Data under study:
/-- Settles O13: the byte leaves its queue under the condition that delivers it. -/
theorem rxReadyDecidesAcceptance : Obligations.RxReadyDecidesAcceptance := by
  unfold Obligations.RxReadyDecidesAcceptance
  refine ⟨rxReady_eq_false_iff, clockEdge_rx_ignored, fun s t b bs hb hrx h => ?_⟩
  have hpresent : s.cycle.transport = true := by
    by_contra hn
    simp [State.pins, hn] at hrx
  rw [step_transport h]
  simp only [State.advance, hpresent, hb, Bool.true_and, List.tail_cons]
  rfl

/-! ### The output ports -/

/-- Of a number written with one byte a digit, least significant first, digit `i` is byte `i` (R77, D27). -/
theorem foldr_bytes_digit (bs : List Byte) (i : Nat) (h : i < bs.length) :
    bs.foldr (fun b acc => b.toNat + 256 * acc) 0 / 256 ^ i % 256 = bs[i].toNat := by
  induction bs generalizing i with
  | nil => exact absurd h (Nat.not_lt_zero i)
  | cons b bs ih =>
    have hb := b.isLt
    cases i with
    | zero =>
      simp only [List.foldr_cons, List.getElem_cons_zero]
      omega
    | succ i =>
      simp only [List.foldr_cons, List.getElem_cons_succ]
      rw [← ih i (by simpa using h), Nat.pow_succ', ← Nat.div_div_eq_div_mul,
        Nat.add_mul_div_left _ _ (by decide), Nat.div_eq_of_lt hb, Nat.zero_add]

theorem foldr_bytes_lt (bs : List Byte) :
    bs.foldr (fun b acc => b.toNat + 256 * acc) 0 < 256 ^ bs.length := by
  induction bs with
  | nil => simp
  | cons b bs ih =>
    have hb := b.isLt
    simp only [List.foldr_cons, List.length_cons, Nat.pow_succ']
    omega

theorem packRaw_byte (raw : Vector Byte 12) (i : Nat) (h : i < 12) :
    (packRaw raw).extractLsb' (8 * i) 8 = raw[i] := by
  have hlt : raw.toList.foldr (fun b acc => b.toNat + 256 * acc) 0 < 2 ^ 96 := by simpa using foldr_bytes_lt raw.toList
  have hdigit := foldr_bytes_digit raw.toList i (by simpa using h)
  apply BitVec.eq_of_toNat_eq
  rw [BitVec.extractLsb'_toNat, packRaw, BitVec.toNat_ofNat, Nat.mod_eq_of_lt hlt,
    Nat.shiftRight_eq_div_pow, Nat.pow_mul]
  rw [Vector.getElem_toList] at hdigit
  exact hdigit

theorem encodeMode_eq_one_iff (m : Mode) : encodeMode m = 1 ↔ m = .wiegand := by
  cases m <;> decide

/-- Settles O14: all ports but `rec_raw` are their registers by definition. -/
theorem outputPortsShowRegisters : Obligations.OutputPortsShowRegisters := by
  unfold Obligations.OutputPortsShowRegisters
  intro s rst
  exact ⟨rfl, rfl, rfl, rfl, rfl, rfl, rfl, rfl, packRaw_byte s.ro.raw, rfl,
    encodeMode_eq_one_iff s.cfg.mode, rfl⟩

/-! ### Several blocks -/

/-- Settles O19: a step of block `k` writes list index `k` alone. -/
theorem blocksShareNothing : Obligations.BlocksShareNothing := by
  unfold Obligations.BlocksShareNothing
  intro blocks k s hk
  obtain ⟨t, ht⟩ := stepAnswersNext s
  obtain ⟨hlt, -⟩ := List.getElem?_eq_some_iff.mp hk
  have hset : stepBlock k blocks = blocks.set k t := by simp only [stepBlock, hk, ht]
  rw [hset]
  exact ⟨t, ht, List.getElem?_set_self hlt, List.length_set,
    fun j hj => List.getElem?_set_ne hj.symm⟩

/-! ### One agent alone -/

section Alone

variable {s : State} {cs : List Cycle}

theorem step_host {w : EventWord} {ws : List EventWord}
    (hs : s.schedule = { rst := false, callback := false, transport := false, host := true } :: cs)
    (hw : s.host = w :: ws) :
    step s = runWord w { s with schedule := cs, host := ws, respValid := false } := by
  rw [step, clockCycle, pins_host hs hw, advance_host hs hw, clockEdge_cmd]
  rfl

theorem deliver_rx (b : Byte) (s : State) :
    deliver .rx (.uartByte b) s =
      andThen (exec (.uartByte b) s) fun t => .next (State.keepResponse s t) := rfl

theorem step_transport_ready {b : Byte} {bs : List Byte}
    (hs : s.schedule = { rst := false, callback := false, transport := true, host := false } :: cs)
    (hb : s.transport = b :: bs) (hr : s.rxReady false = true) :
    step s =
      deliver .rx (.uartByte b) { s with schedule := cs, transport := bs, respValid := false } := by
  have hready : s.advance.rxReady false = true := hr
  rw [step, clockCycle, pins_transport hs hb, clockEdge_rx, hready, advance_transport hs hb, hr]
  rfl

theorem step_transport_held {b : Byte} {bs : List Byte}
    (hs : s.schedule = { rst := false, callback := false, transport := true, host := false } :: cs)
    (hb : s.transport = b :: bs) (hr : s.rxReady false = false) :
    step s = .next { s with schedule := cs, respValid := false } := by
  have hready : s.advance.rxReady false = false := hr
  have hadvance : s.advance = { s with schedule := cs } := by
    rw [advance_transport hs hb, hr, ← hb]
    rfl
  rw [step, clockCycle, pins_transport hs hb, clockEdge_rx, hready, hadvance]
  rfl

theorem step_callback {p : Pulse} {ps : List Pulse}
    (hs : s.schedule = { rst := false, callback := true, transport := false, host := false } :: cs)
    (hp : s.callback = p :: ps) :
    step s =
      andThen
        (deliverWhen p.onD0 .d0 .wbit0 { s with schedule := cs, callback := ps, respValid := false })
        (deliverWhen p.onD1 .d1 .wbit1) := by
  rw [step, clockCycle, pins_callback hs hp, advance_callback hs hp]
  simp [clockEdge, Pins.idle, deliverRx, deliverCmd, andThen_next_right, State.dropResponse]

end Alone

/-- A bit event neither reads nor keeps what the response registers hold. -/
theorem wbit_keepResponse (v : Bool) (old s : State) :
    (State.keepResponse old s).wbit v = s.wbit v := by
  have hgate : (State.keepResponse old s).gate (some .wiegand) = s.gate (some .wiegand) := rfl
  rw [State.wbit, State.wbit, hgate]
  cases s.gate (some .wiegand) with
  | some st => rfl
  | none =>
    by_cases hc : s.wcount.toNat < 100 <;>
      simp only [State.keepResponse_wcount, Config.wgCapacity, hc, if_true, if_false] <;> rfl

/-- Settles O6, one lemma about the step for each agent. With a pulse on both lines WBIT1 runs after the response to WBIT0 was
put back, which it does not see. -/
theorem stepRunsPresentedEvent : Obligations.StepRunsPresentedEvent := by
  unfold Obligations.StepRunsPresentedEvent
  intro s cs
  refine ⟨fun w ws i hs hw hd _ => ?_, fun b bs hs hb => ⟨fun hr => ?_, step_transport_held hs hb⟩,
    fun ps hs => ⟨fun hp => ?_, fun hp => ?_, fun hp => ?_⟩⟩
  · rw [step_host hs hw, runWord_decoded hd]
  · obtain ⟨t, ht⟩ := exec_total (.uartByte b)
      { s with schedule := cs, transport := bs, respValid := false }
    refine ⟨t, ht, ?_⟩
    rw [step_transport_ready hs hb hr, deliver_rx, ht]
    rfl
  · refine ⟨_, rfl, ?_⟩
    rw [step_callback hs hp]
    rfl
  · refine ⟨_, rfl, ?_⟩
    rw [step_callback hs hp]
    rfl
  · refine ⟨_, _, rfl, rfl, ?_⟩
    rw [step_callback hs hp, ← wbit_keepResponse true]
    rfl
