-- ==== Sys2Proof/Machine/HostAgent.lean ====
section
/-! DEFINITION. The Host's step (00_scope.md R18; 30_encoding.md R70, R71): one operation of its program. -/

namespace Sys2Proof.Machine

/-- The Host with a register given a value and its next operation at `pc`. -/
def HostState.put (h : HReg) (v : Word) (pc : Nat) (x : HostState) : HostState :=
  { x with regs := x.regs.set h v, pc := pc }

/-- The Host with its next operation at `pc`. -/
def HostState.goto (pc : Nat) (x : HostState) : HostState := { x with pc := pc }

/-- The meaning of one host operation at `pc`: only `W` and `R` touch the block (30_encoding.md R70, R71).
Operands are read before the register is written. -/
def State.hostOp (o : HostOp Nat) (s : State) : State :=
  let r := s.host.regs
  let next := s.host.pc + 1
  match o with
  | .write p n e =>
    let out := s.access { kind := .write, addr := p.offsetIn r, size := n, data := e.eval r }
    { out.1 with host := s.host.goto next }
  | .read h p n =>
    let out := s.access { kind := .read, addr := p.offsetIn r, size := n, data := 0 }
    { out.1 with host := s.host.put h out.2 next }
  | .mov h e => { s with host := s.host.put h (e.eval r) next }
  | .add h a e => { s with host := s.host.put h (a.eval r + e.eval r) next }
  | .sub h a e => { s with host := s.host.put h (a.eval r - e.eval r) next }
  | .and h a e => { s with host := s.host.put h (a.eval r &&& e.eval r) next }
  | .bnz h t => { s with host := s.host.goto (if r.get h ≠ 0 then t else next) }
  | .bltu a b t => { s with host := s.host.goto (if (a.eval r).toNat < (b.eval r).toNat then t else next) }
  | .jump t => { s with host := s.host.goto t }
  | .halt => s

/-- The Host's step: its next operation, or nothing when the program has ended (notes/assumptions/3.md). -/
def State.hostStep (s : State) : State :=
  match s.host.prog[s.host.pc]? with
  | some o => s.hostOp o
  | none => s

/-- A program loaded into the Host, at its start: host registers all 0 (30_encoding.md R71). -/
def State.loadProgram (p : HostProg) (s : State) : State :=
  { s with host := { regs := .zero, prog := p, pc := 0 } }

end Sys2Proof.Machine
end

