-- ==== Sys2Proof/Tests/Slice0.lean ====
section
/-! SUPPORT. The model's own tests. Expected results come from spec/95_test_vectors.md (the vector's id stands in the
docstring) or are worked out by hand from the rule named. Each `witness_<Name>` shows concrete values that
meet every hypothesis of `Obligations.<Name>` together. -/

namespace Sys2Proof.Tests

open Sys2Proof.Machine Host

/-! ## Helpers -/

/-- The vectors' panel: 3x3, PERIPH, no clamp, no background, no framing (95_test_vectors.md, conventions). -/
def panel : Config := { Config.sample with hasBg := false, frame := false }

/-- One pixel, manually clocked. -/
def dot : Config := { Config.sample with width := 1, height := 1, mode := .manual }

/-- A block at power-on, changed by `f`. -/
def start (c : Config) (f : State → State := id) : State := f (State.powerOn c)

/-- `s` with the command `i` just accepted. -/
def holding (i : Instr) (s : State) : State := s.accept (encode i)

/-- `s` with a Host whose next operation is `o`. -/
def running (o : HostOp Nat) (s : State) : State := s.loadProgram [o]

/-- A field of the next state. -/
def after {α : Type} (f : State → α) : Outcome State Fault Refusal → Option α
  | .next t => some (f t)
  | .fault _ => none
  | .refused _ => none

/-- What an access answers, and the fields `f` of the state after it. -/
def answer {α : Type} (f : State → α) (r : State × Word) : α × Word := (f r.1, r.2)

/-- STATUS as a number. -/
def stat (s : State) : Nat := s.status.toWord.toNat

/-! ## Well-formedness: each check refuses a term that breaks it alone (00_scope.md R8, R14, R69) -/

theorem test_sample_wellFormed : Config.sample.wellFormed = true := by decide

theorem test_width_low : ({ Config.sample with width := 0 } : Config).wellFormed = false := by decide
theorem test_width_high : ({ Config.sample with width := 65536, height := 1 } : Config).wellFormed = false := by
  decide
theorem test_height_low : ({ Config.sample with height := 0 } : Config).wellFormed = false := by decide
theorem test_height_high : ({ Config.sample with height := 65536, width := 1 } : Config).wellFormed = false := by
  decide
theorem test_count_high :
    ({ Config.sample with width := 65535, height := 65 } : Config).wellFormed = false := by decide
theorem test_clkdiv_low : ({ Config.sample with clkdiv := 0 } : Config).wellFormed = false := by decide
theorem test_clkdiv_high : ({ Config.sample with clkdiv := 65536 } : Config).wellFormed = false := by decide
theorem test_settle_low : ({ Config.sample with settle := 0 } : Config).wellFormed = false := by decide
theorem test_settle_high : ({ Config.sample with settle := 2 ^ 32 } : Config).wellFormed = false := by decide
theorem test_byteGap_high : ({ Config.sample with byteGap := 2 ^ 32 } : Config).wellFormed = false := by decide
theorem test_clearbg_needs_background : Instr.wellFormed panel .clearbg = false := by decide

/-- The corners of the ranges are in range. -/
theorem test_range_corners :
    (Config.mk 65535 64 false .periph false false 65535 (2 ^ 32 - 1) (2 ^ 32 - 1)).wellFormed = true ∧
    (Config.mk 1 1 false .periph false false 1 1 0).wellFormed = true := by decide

---

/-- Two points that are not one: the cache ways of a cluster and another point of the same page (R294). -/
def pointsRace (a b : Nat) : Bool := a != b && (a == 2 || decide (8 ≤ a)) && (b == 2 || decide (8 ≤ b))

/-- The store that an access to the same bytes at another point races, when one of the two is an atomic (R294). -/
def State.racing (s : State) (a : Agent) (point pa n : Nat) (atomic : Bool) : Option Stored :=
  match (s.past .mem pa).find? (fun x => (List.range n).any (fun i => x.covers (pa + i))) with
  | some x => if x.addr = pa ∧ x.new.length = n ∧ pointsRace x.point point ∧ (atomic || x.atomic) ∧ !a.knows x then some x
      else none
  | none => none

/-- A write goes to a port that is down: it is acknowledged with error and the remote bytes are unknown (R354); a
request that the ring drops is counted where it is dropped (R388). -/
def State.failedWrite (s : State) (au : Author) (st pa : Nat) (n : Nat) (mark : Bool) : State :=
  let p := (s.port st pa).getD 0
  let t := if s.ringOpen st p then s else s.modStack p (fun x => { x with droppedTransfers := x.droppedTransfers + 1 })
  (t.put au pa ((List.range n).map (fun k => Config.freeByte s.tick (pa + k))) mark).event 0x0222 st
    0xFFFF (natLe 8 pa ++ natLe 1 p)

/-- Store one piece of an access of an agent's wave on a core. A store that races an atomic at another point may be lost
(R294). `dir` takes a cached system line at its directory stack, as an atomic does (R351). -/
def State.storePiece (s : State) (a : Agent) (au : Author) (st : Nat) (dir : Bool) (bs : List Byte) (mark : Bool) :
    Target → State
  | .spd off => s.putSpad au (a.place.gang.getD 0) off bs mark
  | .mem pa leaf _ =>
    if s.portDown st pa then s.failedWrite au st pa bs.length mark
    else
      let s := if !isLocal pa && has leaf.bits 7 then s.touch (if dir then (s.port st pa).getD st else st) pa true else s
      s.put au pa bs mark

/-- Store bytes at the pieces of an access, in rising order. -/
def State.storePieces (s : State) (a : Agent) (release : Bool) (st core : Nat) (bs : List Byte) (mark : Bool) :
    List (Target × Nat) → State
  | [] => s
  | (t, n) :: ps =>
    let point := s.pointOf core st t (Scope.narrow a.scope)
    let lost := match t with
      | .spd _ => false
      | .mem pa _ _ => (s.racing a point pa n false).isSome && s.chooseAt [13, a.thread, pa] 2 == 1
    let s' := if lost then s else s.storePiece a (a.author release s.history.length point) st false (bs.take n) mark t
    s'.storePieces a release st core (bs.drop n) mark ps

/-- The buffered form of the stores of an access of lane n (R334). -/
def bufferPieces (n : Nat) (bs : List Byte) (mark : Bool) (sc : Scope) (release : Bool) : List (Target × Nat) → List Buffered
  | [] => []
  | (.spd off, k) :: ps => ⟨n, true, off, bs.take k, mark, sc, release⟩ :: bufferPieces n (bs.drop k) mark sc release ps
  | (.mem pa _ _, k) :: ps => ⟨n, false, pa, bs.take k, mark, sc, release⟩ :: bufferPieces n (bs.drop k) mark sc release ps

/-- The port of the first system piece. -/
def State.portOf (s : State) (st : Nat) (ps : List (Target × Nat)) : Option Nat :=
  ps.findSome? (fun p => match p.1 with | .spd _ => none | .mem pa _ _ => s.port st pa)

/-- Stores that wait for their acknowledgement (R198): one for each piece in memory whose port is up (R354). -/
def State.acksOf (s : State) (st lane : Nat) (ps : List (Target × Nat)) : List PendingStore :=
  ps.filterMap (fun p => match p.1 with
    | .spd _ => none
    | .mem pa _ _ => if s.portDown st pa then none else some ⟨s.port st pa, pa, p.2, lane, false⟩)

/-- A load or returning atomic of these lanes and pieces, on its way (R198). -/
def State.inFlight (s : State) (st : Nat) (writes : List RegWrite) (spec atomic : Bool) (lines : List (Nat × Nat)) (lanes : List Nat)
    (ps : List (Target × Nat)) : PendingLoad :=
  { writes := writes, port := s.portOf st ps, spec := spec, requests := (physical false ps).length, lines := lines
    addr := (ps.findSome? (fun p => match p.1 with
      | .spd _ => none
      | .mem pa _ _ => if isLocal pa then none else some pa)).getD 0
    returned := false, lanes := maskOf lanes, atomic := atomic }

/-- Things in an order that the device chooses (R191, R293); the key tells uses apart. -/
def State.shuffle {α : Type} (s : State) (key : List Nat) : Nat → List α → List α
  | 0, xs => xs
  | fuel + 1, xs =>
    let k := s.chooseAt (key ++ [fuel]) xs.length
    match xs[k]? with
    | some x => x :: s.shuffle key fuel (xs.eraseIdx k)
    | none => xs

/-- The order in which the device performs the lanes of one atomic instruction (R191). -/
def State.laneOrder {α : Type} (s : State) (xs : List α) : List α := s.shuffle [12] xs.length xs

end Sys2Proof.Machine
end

---

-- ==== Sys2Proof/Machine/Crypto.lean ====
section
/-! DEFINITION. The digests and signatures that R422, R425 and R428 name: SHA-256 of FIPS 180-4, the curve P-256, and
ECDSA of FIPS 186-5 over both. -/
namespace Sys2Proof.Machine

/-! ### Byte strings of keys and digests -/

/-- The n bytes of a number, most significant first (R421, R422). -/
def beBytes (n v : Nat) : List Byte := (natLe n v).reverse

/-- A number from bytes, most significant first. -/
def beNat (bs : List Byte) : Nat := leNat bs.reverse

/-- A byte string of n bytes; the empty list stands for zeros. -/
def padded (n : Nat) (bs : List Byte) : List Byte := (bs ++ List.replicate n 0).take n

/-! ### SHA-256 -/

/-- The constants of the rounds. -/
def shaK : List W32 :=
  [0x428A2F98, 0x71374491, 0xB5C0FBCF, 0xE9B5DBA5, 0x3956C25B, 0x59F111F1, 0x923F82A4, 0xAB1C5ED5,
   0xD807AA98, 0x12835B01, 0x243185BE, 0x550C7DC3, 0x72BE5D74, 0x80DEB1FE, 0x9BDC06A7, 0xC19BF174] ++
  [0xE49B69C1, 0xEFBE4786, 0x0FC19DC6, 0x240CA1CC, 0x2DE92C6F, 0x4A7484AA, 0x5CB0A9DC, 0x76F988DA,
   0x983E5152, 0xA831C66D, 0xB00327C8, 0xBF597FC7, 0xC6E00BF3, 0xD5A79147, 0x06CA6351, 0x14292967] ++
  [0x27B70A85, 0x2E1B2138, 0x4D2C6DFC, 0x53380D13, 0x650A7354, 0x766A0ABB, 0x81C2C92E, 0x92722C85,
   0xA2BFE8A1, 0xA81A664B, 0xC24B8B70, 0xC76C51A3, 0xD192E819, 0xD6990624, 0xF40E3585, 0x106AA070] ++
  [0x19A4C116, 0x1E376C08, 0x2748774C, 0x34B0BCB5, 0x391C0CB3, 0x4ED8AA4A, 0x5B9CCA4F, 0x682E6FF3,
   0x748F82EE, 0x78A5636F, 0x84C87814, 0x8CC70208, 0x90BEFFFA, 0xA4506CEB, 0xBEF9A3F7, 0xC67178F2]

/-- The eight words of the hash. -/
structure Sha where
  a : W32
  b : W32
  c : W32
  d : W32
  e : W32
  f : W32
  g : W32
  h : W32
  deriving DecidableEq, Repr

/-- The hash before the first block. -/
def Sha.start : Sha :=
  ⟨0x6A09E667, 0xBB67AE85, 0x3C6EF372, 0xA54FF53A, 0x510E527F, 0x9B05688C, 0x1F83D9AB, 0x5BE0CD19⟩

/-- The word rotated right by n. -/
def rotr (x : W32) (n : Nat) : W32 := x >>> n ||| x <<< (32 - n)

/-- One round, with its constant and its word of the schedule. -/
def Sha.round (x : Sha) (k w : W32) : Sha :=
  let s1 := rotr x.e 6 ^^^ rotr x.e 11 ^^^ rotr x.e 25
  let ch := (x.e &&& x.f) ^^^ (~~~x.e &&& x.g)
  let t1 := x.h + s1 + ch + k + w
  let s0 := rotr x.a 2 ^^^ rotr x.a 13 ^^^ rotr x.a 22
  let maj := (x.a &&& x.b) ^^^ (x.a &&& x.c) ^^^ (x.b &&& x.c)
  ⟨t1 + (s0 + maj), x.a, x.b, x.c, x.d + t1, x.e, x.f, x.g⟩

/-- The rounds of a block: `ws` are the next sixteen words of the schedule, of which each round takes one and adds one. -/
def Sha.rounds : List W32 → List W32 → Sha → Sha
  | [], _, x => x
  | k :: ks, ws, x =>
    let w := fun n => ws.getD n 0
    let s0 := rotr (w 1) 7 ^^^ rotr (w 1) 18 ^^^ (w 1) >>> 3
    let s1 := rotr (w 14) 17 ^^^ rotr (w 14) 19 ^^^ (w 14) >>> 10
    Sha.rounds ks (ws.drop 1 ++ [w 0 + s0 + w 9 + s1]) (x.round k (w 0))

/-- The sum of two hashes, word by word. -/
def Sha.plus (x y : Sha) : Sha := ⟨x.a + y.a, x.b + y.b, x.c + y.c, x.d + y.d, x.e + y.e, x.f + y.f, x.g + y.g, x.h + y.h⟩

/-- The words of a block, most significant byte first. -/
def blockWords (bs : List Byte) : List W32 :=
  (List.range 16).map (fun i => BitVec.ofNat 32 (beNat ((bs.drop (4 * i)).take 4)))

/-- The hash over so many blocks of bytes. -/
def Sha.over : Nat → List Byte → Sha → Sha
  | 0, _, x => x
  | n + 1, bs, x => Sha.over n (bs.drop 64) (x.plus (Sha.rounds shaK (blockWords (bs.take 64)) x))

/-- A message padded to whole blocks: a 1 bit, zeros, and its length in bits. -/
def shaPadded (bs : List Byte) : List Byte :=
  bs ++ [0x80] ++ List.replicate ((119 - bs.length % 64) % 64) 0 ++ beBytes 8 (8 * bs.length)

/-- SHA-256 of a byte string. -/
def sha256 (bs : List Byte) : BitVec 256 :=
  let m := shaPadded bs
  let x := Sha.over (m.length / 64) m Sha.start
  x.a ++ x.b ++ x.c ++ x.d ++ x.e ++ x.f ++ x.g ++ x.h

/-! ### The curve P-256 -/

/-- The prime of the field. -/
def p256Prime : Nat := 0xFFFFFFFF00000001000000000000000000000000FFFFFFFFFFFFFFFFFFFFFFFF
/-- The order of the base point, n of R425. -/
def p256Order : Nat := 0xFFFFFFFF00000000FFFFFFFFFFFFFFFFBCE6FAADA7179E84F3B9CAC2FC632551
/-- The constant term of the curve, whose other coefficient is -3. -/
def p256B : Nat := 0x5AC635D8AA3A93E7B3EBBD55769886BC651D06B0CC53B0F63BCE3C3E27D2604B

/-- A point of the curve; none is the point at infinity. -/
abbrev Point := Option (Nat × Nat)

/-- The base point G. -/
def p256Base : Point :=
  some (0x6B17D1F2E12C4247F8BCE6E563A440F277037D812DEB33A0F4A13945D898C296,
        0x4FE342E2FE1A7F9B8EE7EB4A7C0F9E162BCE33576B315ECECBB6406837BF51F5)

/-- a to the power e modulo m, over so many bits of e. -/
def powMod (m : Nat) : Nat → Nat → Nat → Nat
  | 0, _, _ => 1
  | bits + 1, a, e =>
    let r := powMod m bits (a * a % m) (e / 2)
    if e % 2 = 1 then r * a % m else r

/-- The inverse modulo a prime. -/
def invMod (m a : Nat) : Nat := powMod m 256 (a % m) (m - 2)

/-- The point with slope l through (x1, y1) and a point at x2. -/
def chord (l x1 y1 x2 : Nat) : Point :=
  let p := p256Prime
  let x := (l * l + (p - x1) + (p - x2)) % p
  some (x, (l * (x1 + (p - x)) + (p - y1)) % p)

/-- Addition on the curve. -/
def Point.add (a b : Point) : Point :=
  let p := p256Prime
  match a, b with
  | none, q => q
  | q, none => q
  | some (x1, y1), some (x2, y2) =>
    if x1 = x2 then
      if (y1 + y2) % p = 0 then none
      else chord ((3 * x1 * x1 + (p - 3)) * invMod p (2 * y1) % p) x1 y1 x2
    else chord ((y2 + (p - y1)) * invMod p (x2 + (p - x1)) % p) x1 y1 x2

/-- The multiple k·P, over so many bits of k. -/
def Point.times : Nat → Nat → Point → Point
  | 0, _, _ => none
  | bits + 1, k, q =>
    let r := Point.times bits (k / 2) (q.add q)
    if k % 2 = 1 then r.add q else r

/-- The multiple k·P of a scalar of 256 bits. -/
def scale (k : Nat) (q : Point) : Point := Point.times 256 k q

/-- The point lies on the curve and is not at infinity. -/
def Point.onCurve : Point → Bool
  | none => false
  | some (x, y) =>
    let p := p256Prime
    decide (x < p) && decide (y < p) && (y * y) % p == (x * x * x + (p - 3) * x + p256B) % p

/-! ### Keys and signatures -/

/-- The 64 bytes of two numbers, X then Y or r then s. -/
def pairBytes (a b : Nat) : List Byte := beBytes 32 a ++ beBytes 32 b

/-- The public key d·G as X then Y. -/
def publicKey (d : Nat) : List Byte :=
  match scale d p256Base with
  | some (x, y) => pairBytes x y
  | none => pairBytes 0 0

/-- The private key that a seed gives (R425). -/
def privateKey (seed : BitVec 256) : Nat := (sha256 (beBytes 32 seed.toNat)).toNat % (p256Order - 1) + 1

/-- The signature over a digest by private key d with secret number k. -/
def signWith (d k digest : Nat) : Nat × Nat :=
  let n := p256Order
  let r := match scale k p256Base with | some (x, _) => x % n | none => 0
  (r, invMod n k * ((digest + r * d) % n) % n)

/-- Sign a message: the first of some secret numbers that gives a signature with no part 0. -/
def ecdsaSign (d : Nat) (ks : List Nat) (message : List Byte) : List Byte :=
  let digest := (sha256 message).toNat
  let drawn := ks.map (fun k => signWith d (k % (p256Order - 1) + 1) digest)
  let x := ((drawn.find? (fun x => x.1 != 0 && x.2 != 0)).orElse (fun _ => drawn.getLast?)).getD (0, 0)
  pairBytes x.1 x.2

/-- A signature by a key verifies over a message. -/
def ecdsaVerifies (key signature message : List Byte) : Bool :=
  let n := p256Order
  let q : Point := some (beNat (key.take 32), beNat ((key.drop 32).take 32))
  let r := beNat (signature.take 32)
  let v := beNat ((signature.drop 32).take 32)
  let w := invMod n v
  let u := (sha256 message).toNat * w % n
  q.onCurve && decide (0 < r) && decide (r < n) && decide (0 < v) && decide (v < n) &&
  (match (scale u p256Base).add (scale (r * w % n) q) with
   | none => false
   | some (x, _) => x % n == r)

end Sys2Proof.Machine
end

Work to complete: From the records above, copy only the lines starting with the line that holds "def rotr (x" and going on through the line that holds "let s1 := rotr x.e", exactly as written.

Response area:
def rotr (x : W32) (n : Nat) : W32 := x >>> n ||| x <<< (32 - n)

/-- One round, with its constant and its word of the schedule. -/
def Sha.round (x : Sha) (k w : W32) : Sha :=
  let s1 := rotr x.e 6 ^^^ rotr x.e 11 ^^^ rotr x.e 25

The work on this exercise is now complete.